«О МОЩНЫЙ ВЛАСТЕЛИН СУДЬБЫ!»
Сегодня, 9 июня (30 мая по ст. ст.), исполнилось 347 лет со дня рождения «Мощного властелина судьбы», которому мы обязаны очень многим, в том числе и появлением великолепного Исаакиевского собора. Но почему именно Исаакий, малоизвестный монах IV века, никак не связанный с территорий будущей Руси (как, по преданию, апостол Андрей)? Случайность? Разумеется, это вопрос для школьников по теме «Знай и люби свой город». Но, быть может, не все взрослые им задавались...
В студенческие годы мне посчастливилось служить хранителем фондов ЦГИА СССР (ныне РГИА, архив давно переехал в другое место), располагавшемся в исторических зданиях Сената и Синода. С Петром I, точнее, его воплощением в Медном всаднике, встречался каждый день. К тому и жительствовал неподалёку — в третьем этаже второго дома от Невского по улице Гоголя, по неразумию ретивых «любителей старины» вновь ставшей Малой Морской (Николай Васильевич не понимает, чем прогневил чиновников).
Гуляя белыми ночами и проходя мимо знаменитого дома, охраняемого царственными кошачьими, я поднимался на крыльцо, на котором некогда спасался несчастный Евгений.
«Тогда, на площади Петровой,
Где дом в углу вознёсся новый,
Где над возвышенным крыльцом
С подъятой лапой, как живые,
Стоят два льва сторожевые,
На звере мраморном верхом,
Без шляпы, руки сжав крестом,
Сидел недвижный, страшно бледный
Евгений. …». (См.)
Сквозь деревья Александровского сада маячила тень грозного Всадника. Мне всегда казалось, что он окаменел на время, замер по необходимости (ведь он умер, по человеческим меркам!), но всегда может ожить и поскакать, разбрызгивая искры из-под копыт своего коня... Поэтому отдавал ему честь, помня необдуманный поступок безумного Евгения, и шёл восвояси.
О Петре Первом спорили, писали и будут писать до скончания века, но, на мой взгляд, никто не скажет о нём лучше, чем это сделал в кратких строках наш Гений Поэзии (недаром же их дни рождения почти совпадают).

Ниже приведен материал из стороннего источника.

-- ==== Sys2Proof/Proofs/SwitchTests.lean ====
section
/-! PROOF. A rule of the load switches that fails (R227, Table 9.3). -/

namespace Sys2Proof.Machine

/-- An armed device with a switch in use that is off, and whose open load of the off state has had three clean tests. -/
def cleanedSwitch : State :=
  ⟨{ ((runningDev.put 0x260001 1).put (switchAdr 0 1) 1).put (switchAdr 0 7) 1 with
      pd := { powered := true, armed := true, v1 := 12000 }
      lsw := { switches := (Vector.replicate 8 {}).set 0 { openOff := true, cleanOpenOff := 3 } } }, []⟩

theorem loadSwitchOffStateTest_fails : ¬ Rules.loadSwitchOffStateTest.Holds := by
  refine Rule.not_holds (a := (0, false, 5000000)) (s := cleanedSwitch) rfl (by decide)
    (fun d => !d.lsw.switches[0].openOff) (by decide) ?_
  rintro d ⟨-, hswitch⟩
  exact congrArg (fun c : Switch => !c.openOff) hswitch

end Sys2Proof.Machine

namespace Sys2Proof

/-- Refutes O32: a test that finds a short to supply ends the open load of the off state of a switch with three clean tests. -/
theorem not_loadSwitchesAreTested : ¬ Obligations.LoadSwitchesAreTested := by
  rintro ⟨-, -, -, htest, -⟩
  exact Machine.loadSwitchOffStateTest_fails htest

end Sys2Proof
end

«Ужасен он в окрестной мгле!
Какая дума на челе!
Какая сила в нём сокрыта!
А в сем коне какой огонь!
Куда ты скачешь, гордый конь,
И где опустишь ты копыта?
О мощный властелин судьбы!
Не так ли ты над самой бездной
На высоте, уздой железной
Россию поднял на дыбы?»
Помню один «творческий вечер» нашего любимца академика Дмитрия Сергеевича Лихачёва, создателя науки о древнерусской литературе, которого никак нельзя упрекнуть в недостатке понимания уникального исторического пути Древней Руси. Речь зашла и о роли Петра Первого в нашей истории. Возникла дискуссия. Кто он: злой гений, сломавший традиционный уклад жизни Святой Руси или, напротив, долгожданный реформатор, превративший архаичную Московскую Русь в мощную и блистательную имперскую Россию, с которой стал считаться весь цивилизованный мир? При этом сторонники будто бы «независимого» антизападнического пути не понимали, что «окно в Европу» было прорублено ещё энергичными древними новгородцами, фактически состоявшими в Ганзейском союзе, а при отце Петра Алексее Михайловиче в Москве процветал влиятельный немецкий квартал, где пропадал его сын, хорошо усвоивший начальные уроки европейского пути развития. Сын лишь продолжил дело своего отца, быть может, радикальными средствами, но обусловленными политической ситуацией того времени. Бесплодные споры об этом никогда не утихнут (а скоро, к юбилею, возобновятся с новой силой), хотя история давно сделала свой выбор, и повернуть её вспять нельзя. Кстати, думаю, что прозвание «тишайший» в отношении Алексея Михайловича многие понимают превратно, противопоставляя его «громкому» и «яростному» Петру. На самом деле, исторически так называли не слабовольного и безынициативного человека («тихоню» в бытовом понимании), но, напротив, энергичного и решительного правителя, способного оценить общеполитическую ситуацию и всеми доступными ему средствами обеспечить мир и «тишину» в своём государстве. Это и сделал Пётр, с величайшим напряжением сил обуздав главного на то время противника России — "Свейского льва" (https://azbyka.ru/days/p-russkij-samson-i-svejskij-lev). В этом смысле, «тишайшим» можно назвать и Петра Алексеевича.
Не помню, что именно говорил Дмитрий Сергеевич (это было ещё в студенческие годы), но его последние слова, своего рода резюме дискуссии, навсегда врезались в память. Академик немного помолчал, ещё раз взвешивая все pro et contra, и с некоторым вызовом громко сказал: «И всё-таки я люблю Петра!»